Ebbe un’infanzia difficile, segnata dalla morte del padre e dall’insofferenza per il patrigno.
Difatti la madre Caroline, rimasta vedova, espande sul figlio tutta al sua ricchezza affettiva.
Ma neppure due anni più tardi Caroline si risposa con Aupick, un ufficiale ben avviato
nella carriera. Baudelaire non perdonerà mai alla madre questo tradimento e da allora il
rapporto tra i due diventa tormentoso, nutrito dagli impulsi di vendetta del figlio, che non
dissocia più l’amore dal bisogno di farla soffrire e dai lamenti e rimproveri di lei che al
figlio sono altrettanto necessari. Rimasta vedova del secondo marito si ritira a Honfleur,
ma è troppo tardi per eliminare i veleni accumulatisi nell’animo del figlio. Questi si rifugia
qualche volta da lei, ma ne riparte annoiato e irritato. Aupick è l’avversario di Baudelaire.

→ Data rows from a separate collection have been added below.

-- ==== Sys2Proof/Machine/Launch.lean ====
section
/-!
DEFINITION. Launch records and frames, their arrival, the tenant queues, and the events of the tenants' rings (16, R297 to R304, R313).
-/
namespace Sys2Proof.Machine

/-! ## Launch records (Table 16.3) -/

/-- n little-endian bytes of a byte string from offset o. -/
def fieldAt (l : List Byte) (o n : Nat) : Nat := leNat ((l.drop o).take n)

/-- Every byte from offset o, n of them, is 0. -/
def zeroAt (l : List Byte) (o n : Nat) : Bool := ((l.drop o).take n).all (· == 0#8)

def recTag (r : List Byte) : Nat := fieldAt r 8 8
def recImage (r : List Byte) : Nat := fieldAt r 0x10 8
def recStepVa (r : List Byte) : Nat := fieldAt r 0x18 8
def recNstep (r : List Byte) : Nat := fieldAt r 0x20 4
def recPart (r : List Byte) : Nat := fieldAt r 0x24 1
def recBind (r : List Byte) (i : Nat) : Nat := fieldAt r (0x80 + 8 * i) 8

/-- Code 1, FORMAT (R313). -/
def recFormatBad (r : List Byte) : Bool :=
  fieldAt r 0 2 != 1 || fld (fieldAt r 2 1) 4 4 != 0 || fld (fieldAt r 3 1) 1 7 != 0
    || fld (recNstep r) 16 16 != 0 || !zeroAt r 0x25 27 || !zeroAt r 0x48 56
    || (List.range 16).any (fun i => fld (recBind r i) 7 9 != 0 || fld (recBind r i) 48 16 != 0)
    || (recNstep r != 0 && recStepVa r % 256 != 0)

/-! ## Events and replies (R299, R302) -/

/-- An event entry (Table 16.2). -/
def eventOf (value node step type code : Nat) : Event :=
  BitVec.ofNat 128 (value % 2 ^ 64 + 2 ^ 64 * (node % 2 ^ 16) + 2 ^ 80 * (step % 2 ^ 32) + 2 ^ 112 * (type % 256)
    + 2 ^ 120 * (code % 256))

/-- The ring of a tenant is full (R299). -/
def State.ringFull (s : State) (t : Nat) : Bool := decide ((s.eventsOf t).length ≥ 64)

/-- An event appended, and the tenant's vector raised (R299, R359). -/
def State.pushEvent (s : State) (t : Nat) (e : Event) : State :=
  ({ s with events := spPut [] s.events t (s.eventsOf t ++ [e]) } : State).msix t

/-- A tenant's key (TENKEY). -/
def State.tenKey (s : State) (t : Nat) : List Byte := bytesAt s.tenkey (32 * t) 32

/-- The reply to an Ethernet launch (Table 16.4), sent to its source address without a tag (log 24). -/
def State.replyTo (s : State) (dst : Option (Nat × List Byte × Nat)) (t status event tag : Nat) : State :=
  match dst with
  | none => s
  | some (port, macs, seq) =>
    let body := [2#8, BitVec.ofNat 8 (t % 16)] ++ natLe 2 1 ++ natLe 8 seq ++ [BitVec.ofNat 8 status, BitVec.ofNat 8 event]
      ++ [0#8, 0#8] ++ natLe 8 tag ++ List.replicate 16 0#8
    s.send (.reply port (macs ++ [0x88#8, 0xB5#8] ++ body ++ hmacSha256 (s.tenKey t) body))

/-! ## Arrival (R298, R303) -/

/-- Firmware has written READY, and the dispatcher runs (R358, R338). -/
def State.takesRecords (s : State) : Bool := s.ctlFld offBootstat 7 1 == 1 && !s.dispHalt

/-- A tenant's run queue (R94, R303); none while its partition does not exist. -/
def State.runQueue (s : State) (t : Nat) : Option Nat :=
  if s.partOn (s.tenPart t) then some (512 * s.tenPart t + 496 + t) else none

/-- The partitions involved in a change under way refuse records (R355). -/
def State.partBusy (s : State) (j : Nat) : Bool :=
  match s.partChange with
  | some c => decide (s.scyc < c.rho) && c.parts.contains j
  | none => false

/-- The first failing check of codes 1 to 5 (R303, R313), for a record of tenant `t`'s window or frame. -/
def State.arrivalCode (s : State) (t : Nat) (r : List Byte) : Option Nat :=
  if recFormatBad r then some 1
  else if s.ctlFld (offTencfg t) 0 1 = 0 ∨ fieldAt r 2 1 ≠ t then some 2
  else if (match s.runQueue t with | some q => decide (descCount (s.queueDesc q) ≥ 64) | none => false) then some 4
  else if recPart r ≠ s.tenPart t ∨ (s.runQueue t).isNone ∨ s.partBusy (recPart r) then some 5
  else none

/-- The lowest free record buffer of a tenant. -/
def State.freeBuf (s : State) (t : Nat) : Nat :=
  ((List.range 64).find? fun i => (spGet none s.bufs (64 * t + i)).isNone).getD 0

/-- A record that has passed enters its tenant's queue (R303). -/
def State.queueRun (s : State) (t q : Nat) (b : RecBuf) : State :=
  let i := s.freeBuf t
  let s1 := if descInit (s.queueDesc q) then s else (s.queueOp (.init t) q 0 3).1
  let s2 := (s1.queueEnq q (BitVec.ofNat 64 i)).1
  { s2 with bufs := spPut none s2.bufs (64 * t + i) (some b) }

/-- A record taken (R298, R303). -/
def State.takeRecord (s : State) (t : Nat) (b : RecBuf) : State :=
  match s.arrivalCode t b.rec_, s.runQueue t with
  | none, some q => (s.queueRun t q b).replyTo b.reply t 0 0 (recTag b.rec_)
  | c, _ =>
    let code := c.getD 5
    (s.pushEvent t (eventOf (recTag b.rec_) 0xFFFF 0 3 code)).replyTo b.reply t code 0 (recTag b.rec_)

/-- LAUNCH_RECORD_TAKE (R298, R299): before READY the record is not taken; a full ring holds it back. -/
def execLaunchRecordTake (tenant : Nat) (s : State) : Out :=
  .next (if !s.takesRecords || decide (tenant ≥ 16) then s
    else if s.ringFull tenant then
      (if s.launchFull.contains tenant then s else { s with launchFull := s.launchFull ++ [tenant] })
    else s.takeRecord tenant ⟨bytesAt s.launch (256 * tenant) 256, none, s.nextId⟩)

/-! ## Ethernet launch frames (R302) -/

/-- Both counters of a port saturate (R350). -/
def State.ethCount (s : State) (port lo : Nat) : State :=
  s.ctlSetFld (offEthcnt port) lo 32 (min (2 ^ 32 - 1) (s.ctlFld (offEthcnt port) lo 32 + 1))

/-- The payload of a frame with EtherType 0x88B5, untagged or with one IEEE 802.1Q tag. -/
def framePayload (f : List Byte) : Option (List Byte) :=
  let ty := beNat ((f.drop 12).take 2)
  if ty = 0x88B5 then some (f.drop 14)
  else if ty = 0x8100 ∧ beNat ((f.drop 16).take 2) = 0x88B5 then some (f.drop 18)
  else none

/-- The frame is addressed to the port's own MAC address (log 108). -/
def frameTo (port : Nat) (f : List Byte) : Bool := beNat (f.take 6) == (Config.portMac port).toNat

/-- Checks 1 to 4 of R302. -/
def State.frameOk (s : State) (p : List Byte) : Bool :=
  let t := fieldAt p 1 1
  let key := s.tenKey t
  p.length == 300 && fieldAt p 0 1 == 1 && decide (t < 16) && fieldAt p 2 2 == 1
    && s.ctlFld (offTencfg t) 0 1 == 1 && s.ctlFld (offTencfg t) 13 1 == 1 && key.any (· != 0#8)
    && hmacSha256 key (p.take 268) == p.drop 268
    && decide (fieldAt p 4 8 > (s.ctlGet (offTenseq t)).toNat)

/-- A frame that has passed checks 1 to 4: TENSEQ is set, and the record is refused or taken (R302, R299). -/
def State.takeFrame (s : State) (port : Nat) (f p : List Byte) : State :=
  let t := fieldAt p 1 1
  let seq := fieldAt p 4 8
  let r := (p.drop 12).take 256
  let reply := some (port, ((f.drop 6).take 6 ++ f.take 6), seq)
  let s1 := s.ctlSet (offTenseq t) (BitVec.ofNat 64 seq)
  if s1.ringFull t then s1.replyTo reply t 4 0 (recTag r)
  else if fieldAt r 2 1 ≠ t then
    (s1.pushEvent t (eventOf (recTag r) 0xFFFF 0 3 2)).replyTo reply t 2 0 (recTag r)
  else
    let s2 := s1.takeRecord t ⟨r, reply, s1.nextId⟩
    if (s1.arrivalCode t r).isNone then s2.ethCount port 0 else s2

/-- ETH_LAUNCH_FRAME (R302): a frame to another address is no launch frame; before READY a frame is dropped without a reply, uncounted;
where a check of 1 to 4 fails, it is counted as AUTH. -/
def execEthLaunchFrame (port : Nat) (frame : List (BitVec 8)) (s : State) : Out :=
  .next (if !s.takesRecords || decide (port ≥ 4) || !frameTo port frame then s
    else match framePayload frame with
      | none => s
      | some p => if s.frameOk p then s.takeFrame port frame p else s.ethCount port 32)

/-! ## Runs that end (R299, R307) -/

/-- A tenant's active run: one that has started (R304). -/
def State.activeRun (s : State) (t : Nat) : Option Run :=
  s.runs.find? fun r => r.tenant == t && (match r.cancel with | some (3, _) => false | _ => true)

/-- A run that has not been cancelled and whose dispatcher goes on. -/
def State.liveRun (s : State) (id : Nat) : Option Run :=
  if s.dispHalt then none else s.runs.find? fun r => r.id == id && r.cancel.isNone

/-- A tenant's pinned span-cache entries let go (R56). -/
def State.unpin (s : State) (t : Nat) : State :=
  { s with spans := s.spans.map fun e => (e.1, e.2.map fun x => if x.space = t then { x with pinned := false } else x) }

/-- The run's event and, where the record asks for it, its reply (R299, R302); the run leaves. -/
def State.retire (s : State) (r : Run) (step type code : Nat) : State :=
  let s1 := s.pushEvent r.tenant (eventOf (recTag r.rec_) 0xFFFF step type code)
  let s2 := if bt (fieldAt r.rec_ 3 1) 0 then
      s1.replyTo r.reply r.tenant code (if type = 3 then 0 else type) (recTag r.rec_) else s1
  let s3 := if type = 3 ∧ code = 16 then s2 else s2.unpin r.tenant
  { s3 with runs := s3.runs.filter fun x => x.id != r.id }

/-- A signal node that is ready, and held back by a full ring. -/
def Run.signalReady (r : Run) (n : Nat) : Bool :=
  match r.prog[n]?, r.nodes[n]? with
  | some x, some y => y.kind == 2 && x.st == .ready
  | _, _ => false

/-- Everything that R274 asks of a panel node has performed. -/
def State.panelDone (s : State) (pid : Nat) : Bool :=
  !(s.panels.any fun p => p.pid == pid) && !(s.saved.any fun v => v.panel.pid == pid)
    && !(s.pend.any fun x => x.clk == .panel pid)
    && !(s.copies.any fun c => c.pid == some pid && !s.copyOver c)

/-- Every line of a COPY node has performed. -/
def State.copyNodeDone (s : State) (id n : Nat) : Bool := !(s.copies.any fun c => c.node == some (id, n) && !c.done)

/-- Nothing that a run has launched has an access left: its panels, its COPY nodes and its ready signals (R307, R292). -/
def State.launchedDone (s : State) (r : Run) : Bool :=
  !(s.panels.any fun p => p.run == r.id) && !(s.saved.any fun v => v.panel.run == r.id)
    && (r.prog.all fun x => x.pid.all fun q => s.panelDone q && !(s.copies.any fun c => c.pid == some q && s.writesAsked c))
    && (List.range r.nodes.length).all fun n => s.copyNodeDone r.id n && !r.signalReady n

/-- What a run waits for before it retires (R295, R307, R299). -/
def State.mayRetire (s : State) (r : Run) : Option (Nat × Nat × Nat) :=
  if s.ringFull r.tenant ∨ s.dispHalt then none
  else match r.cancel with
    | none => if r.step ≥ r.nstep ∧ !r.rowRead then some (r.nstep, 2, 0) else none
    | some (3, code) => some (0, 3, code)
    | some (type, code) => if s.launchedDone r then some (r.step, type, code) else none

/-- RUN_RETIRE (R307). -/
def execRunRetire (run : Nat) (s : State) : Out :=
  .next (match s.runs.find? fun r => r.id == run with
    | none => s
    | some r => match s.mayRetire r with | some x => s.retire r x.1 x.2.1 x.2.2 | none => s)

/-- CANCEL (R307): the tenant's active run. -/
def execCancel (tenant : Nat) (s : State) : Out :=
  .next (match s.activeRun tenant with
    | some r => if r.cancel.isNone then s.endRun r.id 5 0 else s
    | none => s)

/-- A run that has its record alone. -/
def newRun (id t part : Nat) (b : RecBuf) : Run :=
  { id := id, tenant := t, part := part, rec_ := b.rec_, reply := b.reply, precs := [], scheds := [], bind := [], nodes := [],
    edges := [], nstep := recNstep b.rec_, step := 0, rowRead := false, k := List.replicate 16 0, gslot := [], prog := [], cancel := none,
    patid := fieldAt b.rec_ 6 2, image := 0 }

/-- A run put into the list. -/
def State.addRun (s : State) (r : Run) : State := { s with runs := s.runs ++ [r], nextId := max s.nextId (r.id + 1) }

/-- The head of a tenant's queue taken, with its record. -/
def State.takeRun (s : State) (t : Nat) : Option (State × RecBuf) :=
  match s.runQueue t with
  | none => none
  | some q =>
    let n := s.queueDesc q
    if !descInit n || descCount n == 0 then none
    else
      let r := s.queueTake q
      let k := 64 * t + r.2.1.toNat
      (spGet none r.1.bufs k).map fun b => ({ r.1 with bufs := spPut none r.1.bufs k none }, b)

/-- Queued runs refused with code CANCELLED: each retires at once, or when its ring has room. -/
def State.flushRuns (s : State) (t : Nat) : Nat → State
  | 0 => s
  | k + 1 =>
    match s.takeRun t with
    | none => s
    | some (s1, b) =>
      let r := { newRun s1.nextId t (recPart b.rec_) b with cancel := some (3, 16) }
      let s2 := s1.addRun r
      (match s2.mayRetire r with | some x => s2.retire r x.1 x.2.1 x.2.2 | none => s2).flushRuns t k

/-- FLUSH (R297, R313). -/
def execFlush (tenant : Nat) (s : State) : Out := .next (s.flushRuns tenant 64)

end Sys2Proof.Machine
end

Ogni suo provvedimento educativo è accolto come una punizione intollerabile. La
vocazione poetica, che si manifestò precocemente, fu avversata dai genitori, i quali, per
sottrarlo alla vita disordinata che conduceva, nel 1841 lo indussero a compiere un viaggio
in India, dal quale il giovane Baudelaire fece ritorno ancor prima di essere giunto a
destinazione. Riprese allora la sua vita di dandy ed esteta, sperimentando i “paradisi
artificiali” dell’hashish, dell’oppio e dell’alcool, insidiosi rimedi al tedio e alla frustrazione,
procurandosi fama di eccentrico e immorale e dissipando ben presto il patrimonio paterno,
cui aveva avuto accesso con la maggiore età. Questo periodo di libertà assoluta e di ricerca
del piacere coincise con una fase creativa estremamente feconda, da cui nacquero le sue
poesie più celebrate. Costretto dalle preoccupazioni finanziarie, intraprese l’attività
giornalistica. Il riconoscimento della sua abilità di scrittore, giunse nel 1848, quando
furono pubblicate le traduzioni di opere di Edgar Allan Poe, scrittore con il quale
Baudelaire condivideva una profondo inquietudine.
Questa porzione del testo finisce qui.